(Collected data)
########################################
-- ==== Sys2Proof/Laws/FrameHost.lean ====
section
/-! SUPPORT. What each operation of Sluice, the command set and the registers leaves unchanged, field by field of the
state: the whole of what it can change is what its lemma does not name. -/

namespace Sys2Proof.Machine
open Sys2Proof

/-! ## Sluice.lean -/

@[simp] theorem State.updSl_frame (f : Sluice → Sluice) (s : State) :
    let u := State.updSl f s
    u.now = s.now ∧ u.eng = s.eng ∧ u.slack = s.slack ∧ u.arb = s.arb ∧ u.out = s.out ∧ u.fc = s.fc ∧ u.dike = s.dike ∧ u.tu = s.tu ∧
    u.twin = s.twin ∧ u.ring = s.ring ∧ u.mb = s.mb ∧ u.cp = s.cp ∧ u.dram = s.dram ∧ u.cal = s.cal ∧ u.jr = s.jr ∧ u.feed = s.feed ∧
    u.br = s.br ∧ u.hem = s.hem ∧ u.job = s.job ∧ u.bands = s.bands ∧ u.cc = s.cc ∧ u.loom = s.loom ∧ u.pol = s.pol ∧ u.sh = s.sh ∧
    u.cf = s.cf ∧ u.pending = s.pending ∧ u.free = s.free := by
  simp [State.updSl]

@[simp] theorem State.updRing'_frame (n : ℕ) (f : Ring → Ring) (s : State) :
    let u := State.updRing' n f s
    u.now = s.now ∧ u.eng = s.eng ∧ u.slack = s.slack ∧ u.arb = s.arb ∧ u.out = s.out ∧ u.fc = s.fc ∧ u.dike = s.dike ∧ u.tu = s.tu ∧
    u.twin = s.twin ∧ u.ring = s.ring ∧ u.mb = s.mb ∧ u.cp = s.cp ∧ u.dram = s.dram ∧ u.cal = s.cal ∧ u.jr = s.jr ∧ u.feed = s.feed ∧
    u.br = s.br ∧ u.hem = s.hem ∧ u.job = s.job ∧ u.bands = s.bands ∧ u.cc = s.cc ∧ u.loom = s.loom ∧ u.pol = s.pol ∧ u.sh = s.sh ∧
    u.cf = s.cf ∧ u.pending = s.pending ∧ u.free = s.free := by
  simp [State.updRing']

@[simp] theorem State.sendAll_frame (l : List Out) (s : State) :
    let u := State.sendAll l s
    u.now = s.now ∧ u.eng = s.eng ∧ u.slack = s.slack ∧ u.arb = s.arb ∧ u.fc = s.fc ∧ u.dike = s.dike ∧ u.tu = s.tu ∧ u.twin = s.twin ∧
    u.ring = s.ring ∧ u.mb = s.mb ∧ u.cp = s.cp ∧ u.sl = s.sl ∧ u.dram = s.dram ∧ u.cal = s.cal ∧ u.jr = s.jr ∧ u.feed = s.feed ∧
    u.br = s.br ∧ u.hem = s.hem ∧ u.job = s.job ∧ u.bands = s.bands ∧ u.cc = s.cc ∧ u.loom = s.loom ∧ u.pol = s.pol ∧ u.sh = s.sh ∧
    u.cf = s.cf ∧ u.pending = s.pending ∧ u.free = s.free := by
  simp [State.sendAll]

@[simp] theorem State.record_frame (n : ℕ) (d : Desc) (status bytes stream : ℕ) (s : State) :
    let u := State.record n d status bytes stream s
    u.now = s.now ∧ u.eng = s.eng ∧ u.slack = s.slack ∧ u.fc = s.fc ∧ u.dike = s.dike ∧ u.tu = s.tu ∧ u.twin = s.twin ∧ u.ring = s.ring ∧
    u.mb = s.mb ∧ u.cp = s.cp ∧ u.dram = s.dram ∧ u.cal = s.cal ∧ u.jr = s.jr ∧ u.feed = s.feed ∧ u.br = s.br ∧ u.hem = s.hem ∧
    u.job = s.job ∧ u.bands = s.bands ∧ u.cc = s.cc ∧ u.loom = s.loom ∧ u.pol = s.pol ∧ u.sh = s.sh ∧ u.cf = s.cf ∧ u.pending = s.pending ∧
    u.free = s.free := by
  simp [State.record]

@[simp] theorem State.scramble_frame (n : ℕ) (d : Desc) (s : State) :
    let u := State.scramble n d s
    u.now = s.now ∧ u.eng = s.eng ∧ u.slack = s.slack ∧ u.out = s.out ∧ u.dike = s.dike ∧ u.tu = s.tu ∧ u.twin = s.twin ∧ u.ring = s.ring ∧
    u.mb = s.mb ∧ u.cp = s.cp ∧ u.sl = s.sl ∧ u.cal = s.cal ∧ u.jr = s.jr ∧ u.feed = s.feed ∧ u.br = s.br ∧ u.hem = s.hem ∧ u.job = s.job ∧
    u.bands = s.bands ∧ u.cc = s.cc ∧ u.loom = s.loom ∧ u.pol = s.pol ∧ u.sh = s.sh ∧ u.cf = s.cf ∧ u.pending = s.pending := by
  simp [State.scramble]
########################################
What to do: Above are the records; repeat exactly the lines from the one holding "## Sluice.lean -/" down to the one holding "theorem State.updRing'_frame (n", end lines included.

Task response:
/-! ## Sluice.lean -/

@[simp] theorem State.updSl_frame (f : Sluice → Sluice) (s : State) :
    let u := State.updSl f s
    u.now = s.now ∧ u.eng = s.eng ∧ u.slack = s.slack ∧ u.arb = s.arb ∧ u.out = s.out ∧ u.fc = s.fc ∧ u.dike = s.dike ∧ u.tu = s.tu ∧
    u.twin = s.twin ∧ u.ring = s.ring ∧ u.mb = s.mb ∧ u.cp = s.cp ∧ u.dram = s.dram ∧ u.cal = s.cal ∧ u.jr = s.jr ∧ u.feed = s.feed ∧
    u.br = s.br ∧ u.hem = s.hem ∧ u.job = s.job ∧ u.bands = s.bands ∧ u.cc = s.cc ∧ u.loom = s.loom ∧ u.pol = s.pol ∧ u.sh = s.sh ∧
    u.cf = s.cf ∧ u.pending = s.pending ∧ u.free = s.free := by
  simp [State.updSl]

@[simp] theorem State.updRing'_frame (n : ℕ) (f : Ring → Ring) (s : State) :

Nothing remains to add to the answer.